ABD’nin en büyük
hüsranı, hiç kuşku yok ki Afganistan’da içine düştüğü durumdur. ABD’yi derinlemesine
takip edenlerin bildiği ama umumun asla aklına getirmediği bir gerçek vardı ki
o gerçek, ABD’nin hızla çöküşe geçtiğiydi.
Peki,
ABD’nin asıl çöküşü ve büyük itibar kaybı nerede başladı?
ABD’nin
Vietnam’da yenilip çekilmesi, onun imajına hiçbir şey getirmedi. Kimsenin
aklından da “ABD’yi düşüyor, çöküyor” diye sorgulamak geçmedi. ABD’nin çöküşünü
hızlandıran ve onu dünyanın lideriyken liderlerinden biri hâline getiren süreç,
11 Eylül mizanseni ile başladı. Sovyetlerin çöküşü ve Çin’in kuluçkaya yattığı
bu dönemde ABD, dünyanın rakipsiz süper gücü hâline gelince akıldan çok hırsın
devreye girdiği bir strateji ile ölçüsüz paralar harcayarak Orta Doğu petrol
bölgesi ile Orta Asya maden bölgesine yerleşmek istedi.
Orta
Doğu’da hem İsrail’in güvenliğini sağlayacak, hem de bölgedeki ekonominin bel
kemiğini teşkil eden petrol üzerinde sınırsız bir kontrol gücüne sahip olacaktı.

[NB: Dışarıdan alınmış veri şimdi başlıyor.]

-- ==== Sys2Proof/Laws/Interrupt.lean ====
section
/-! SUPPORT. Laws/Interrupt.lean: the closed forms of interrupt entry (60_exceptions.md R208, R209) and of the return from it
(45_system.md R175), and the interrupt check (R206, R207). -/

namespace Sys2Proof.Machine

@[simp] theorem Regs.set_set (x : Regs) (i : Fin 8) (v w : Byte) : (x.set i v).set i w = x.set i w := by
  fin_cases i <;> rfl

theorem Regs.ext_get (x y : Regs) (h : ∀ i, x.get i = y.get i) : x = y := by
  cases x
  cases y
  simpa [Regs.get] using And.intro (h 0) (And.intro (h 1) (And.intro (h 2) (And.intro (h 3)
    (And.intro (h 4) (And.intro (h 5) (And.intro (h 6) (h 7)))))))

/-! ### Entry -/

theorem State.pushAll_cons (s : State) (v : Byte) (vs : List Byte) : s.pushAll (v :: vs) = (s.push v).pushAll vs := rfl

theorem State.pushAll_nil (s : State) : s.pushAll [] = s := rfl

/-- Pushing changes Memory and SP, nothing else. -/
theorem State.pushAll_eq (s : State) (l : List Byte) :
    s.pushAll l = { s with x := (s.pushAll l).x, mem := (s.pushAll l).mem } := by
  induction l generalizing s with
  | nil => rfl
  | cons v l ih => rw [State.pushAll_cons, ih]; rfl

/-- Memory after the nine pushes: the frame of R209, one byte below the other from SP - 1 to SP - 9. -/
def State.frameMem (s : State) : Memory :=
  ((((((((s.mem.write (s.x.get 7 - 1#8) s.pc).write (s.x.get 7 - 2#8) s.fl).write (s.x.get 7 - 3#8) (s.x.get 0)).write
    (s.x.get 7 - 4#8) (s.x.get 1)).write (s.x.get 7 - 5#8) (s.x.get 2)).write (s.x.get 7 - 6#8) (s.x.get 3)).write
    (s.x.get 7 - 7#8) (s.x.get 4)).write (s.x.get 7 - 8#8) (s.x.get 5)).write (s.x.get 7 - 9#8) (s.x.get 6)

/-- Interrupt entry in closed form (R208, R209). -/
theorem State.interruptEntry_eq (s : State) (i : Fin 8) :
    s.interruptEntry i =
      { s with
        x := s.x.set 7 (s.x.get 7 - 9#8)
        pc := s.frameMem.read (vectorAddress i)
        is := s.is &&& ~~~(lineBit i)
        ie := false
        mem := s.frameMem } := by
  have hx : ∀ t : State, (t.pushAll s.frame).x = t.x.set 7 (t.x.get 7 - 9#8) := fun t => by
    simp [State.frame, State.pushAll_cons, State.pushAll_nil, BitVec.sub_sub]
  have hm : (({ s with is := s.is &&& ~~~(lineBit i) } : State).pushAll s.frame).mem = s.frameMem := by
    simp [State.frame, State.pushAll_cons, State.pushAll_nil, State.frameMem, BitVec.sub_sub]
  unfold State.interruptEntry
  rw [State.pushAll_eq, hx, hm]
  rfl

/-! ### Return -/

@[simp] theorem State.interruptReturn_ie (s : State) : s.interruptReturn.ie = true := rfl
@[simp] theorem State.interruptReturn_ir (s : State) : s.interruptReturn.ir = s.ir := by
  simp [State.interruptReturn, State.popRegs]
@[simp] theorem State.interruptReturn_is (s : State) : s.interruptReturn.is = s.is := by
  simp [State.interruptReturn, State.popRegs]
@[simp] theorem State.interruptReturn_run (s : State) : s.interruptReturn.run = s.run := by
  simp [State.interruptReturn, State.popRegs]
@[simp] theorem State.interruptReturn_mem (s : State) : s.interruptReturn.mem = s.mem := by
  simp [State.interruptReturn, State.popRegs]
@[simp] theorem State.interruptReturn_out (s : State) : s.interruptReturn.out = s.out := by
  simp [State.interruptReturn, State.popRegs]
@[simp] theorem State.interruptReturn_fl (s : State) : s.interruptReturn.fl = s.mem.read (s.x.get 7 + 7#8) := by
  simp [State.interruptReturn, State.popRegs, BitVec.add_assoc]
@[simp] theorem State.interruptReturn_pc (s : State) : s.interruptReturn.pc = s.mem.read (s.x.get 7 + 8#8) := by
  simp [State.interruptReturn, State.popRegs, BitVec.add_assoc]

/-- The registers after IRET: register `j` below 7 from the frame (x[6] at the top of the stack), SP nine higher (R175). -/
theorem State.interruptReturn_x (s : State) (j : Fin 8) :
    s.interruptReturn.x.get j =
      if j = 7 then s.x.get 7 + 9#8 else s.mem.read (s.x.get 7 + BitVec.ofNat 8 (6 - j.val)) := by
  fin_cases j <;> simp [State.interruptReturn, State.popRegs, BitVec.add_assoc]

/-- IRET in closed form (R175). -/
theorem State.interruptReturn_eq (s : State) :
    s.interruptReturn =
      { s with
        x := {
          r0 := s.mem.read (s.x.get 7 + 6#8), r1 := s.mem.read (s.x.get 7 + 5#8)
          r2 := s.mem.read (s.x.get 7 + 4#8), r3 := s.mem.read (s.x.get 7 + 3#8)
          r4 := s.mem.read (s.x.get 7 + 2#8), r5 := s.mem.read (s.x.get 7 + 1#8)
          r6 := s.mem.read (s.x.get 7), r7 := s.x.get 7 + 9#8 }
        pc := s.mem.read (s.x.get 7 + 8#8)
        fl := s.mem.read (s.x.get 7 + 7#8)
        ie := true } := by
  have hx : s.interruptReturn.x =
      { r0 := s.mem.read (s.x.get 7 + 6#8), r1 := s.mem.read (s.x.get 7 + 5#8)
        r2 := s.mem.read (s.x.get 7 + 4#8), r3 := s.mem.read (s.x.get 7 + 3#8)
        r4 := s.mem.read (s.x.get 7 + 2#8), r5 := s.mem.read (s.x.get 7 + 1#8)
        r6 := s.mem.read (s.x.get 7), r7 := s.x.get 7 + 9#8 } := by
    refine Regs.ext_get _ _ fun j => ?_
    rw [State.interruptReturn_x]
    fin_cases j <;> simp [Regs.get]
  refine State.ext_fields hx ?_ ?_ ?_ ?_ ?_ ?_ ?_ ?_ <;> simp

/-! ### The interrupt check -/

/-- A line is taken exactly when the engine is armed and a pending line is enabled (R206). -/
theorem State.takenLine_masked (s : State) (h : s.ie = false) : s.takenLine = none := by
  simp [State.takenLine, h]

theorem lowestLine_none : ∀ p : Byte, lowestLine p = none ↔ p = 0#8 := by decide +kernel

/-- The line found is set and no lower one is (R207). -/
theorem lowestLine_some : ∀ (p : Byte) (i : Fin 8),
    lowestLine p = some i ↔ (p.getLsbD i.val = true ∧ ∀ j : Fin 8, j < i → p.getLsbD j.val = false) := by decide +kernel

theorem State.takenLine_none (s : State) :
    s.takenLine = none ↔ (s.ie = false ∨ s.is &&& s.x.get 5 = 0#8) := by
  cases h : s.ie <;> simp [State.takenLine, h, lowestLine_none]

theorem State.takenLine_some (s : State) (i : Fin 8) :
    s.takenLine = some i ↔ s.ie = true ∧ (s.is &&& s.x.get 5).getLsbD i.val = true ∧
      ∀ j : Fin 8, j < i → (s.is &&& s.x.get 5).getLsbD j.val = false := by
  cases h : s.ie
  · simp [State.takenLine, h]
  · simp only [State.takenLine, h, if_true, State.pending_eq, lowestLine_some, true_and]

end Sys2Proof.Machine
end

Irak’ın işgali bu eksende yürütüldü ve ABD, Irak’a girdi.
Irak’ta
10 yıl boyunca yapmadığı zulüm, etmediği talan ve kıymadığı can kalmadı. Ama
hiçbir şey plânladığı gibi olmadı. Harcadığı oluk gibi paralar ve yığdığı dağ
gibi silahlar, Orta Doğu obruğu tarafından hızla yutuldu. ABD bu vesileyle ilk
kez kendisi ile beraber hareket edecek bir sosyolojik tabanın, işgal edilen
yerlerde ne kadar önemli bir ihtiyaç olduğunu gördü.
Irak’taki
Sünnî kesim ile savaş hâlindeydi, bunun için Saddam döneminde yönetimden ve
bürokrasiden uzak tutulan Şiilerle iş tutmaya kalkıştı. Ama Şiilerin tarihî bir
sahibi vardı: İran... Tuhaftır, ABD, görünüşte en çok şeytanlaştırdığı İran’a,
Irak’ta muhtaç duruma geldi. Obama döneminde sütre altı anlaşmalar ile Irak’ta
İran ile işbirliğine giden ABD, İran’a elini verince kolunu kurtaramadığını
görünce, Trump’un son yılında, Devrim Muhafızları Komutanı Kasimî’yi imha
ederek, aleyhine işleyen bu işbirliğine son vermek zorunda kaldı.
ABD,
Irak’ta müttefik olarak bula bula Kuzey Irak’ta Baas rejimi tarafından
ötekileştirilen Irak Kürtlerini buldu. Bunların da nüfus ve donanımları
yetersiz, ancak hırsları sınırsız görünüyordu. Lâkin ABD ile iş tutmaya teşne
oluşları, es geçilecek bir mesele değildi.
ABD,
Birinci Körfez Savaşı’nda kısmen altyapısını oluşturduğu Kuzey Irak’taki
faaliyetlerini 2003’ten itibaren ciddî bir oluşum hâline getirmek için, bölgede
kendisine bağlı bir kukla devlet oluşturma çabasına girişti. Bu amaçla, daha çok
AB’ye bağlı bir düzlemde faaliyet gösteren PKK’nın başındakileri tasfiye edip
Apo kuklasını da Türkiye’ye vererek PKK’yı ABD güdümünde çalışan bir terör
örgütü hâline getirdi ve örgüt merkezini de Suriye’den alarak Kandil’e taşıdı.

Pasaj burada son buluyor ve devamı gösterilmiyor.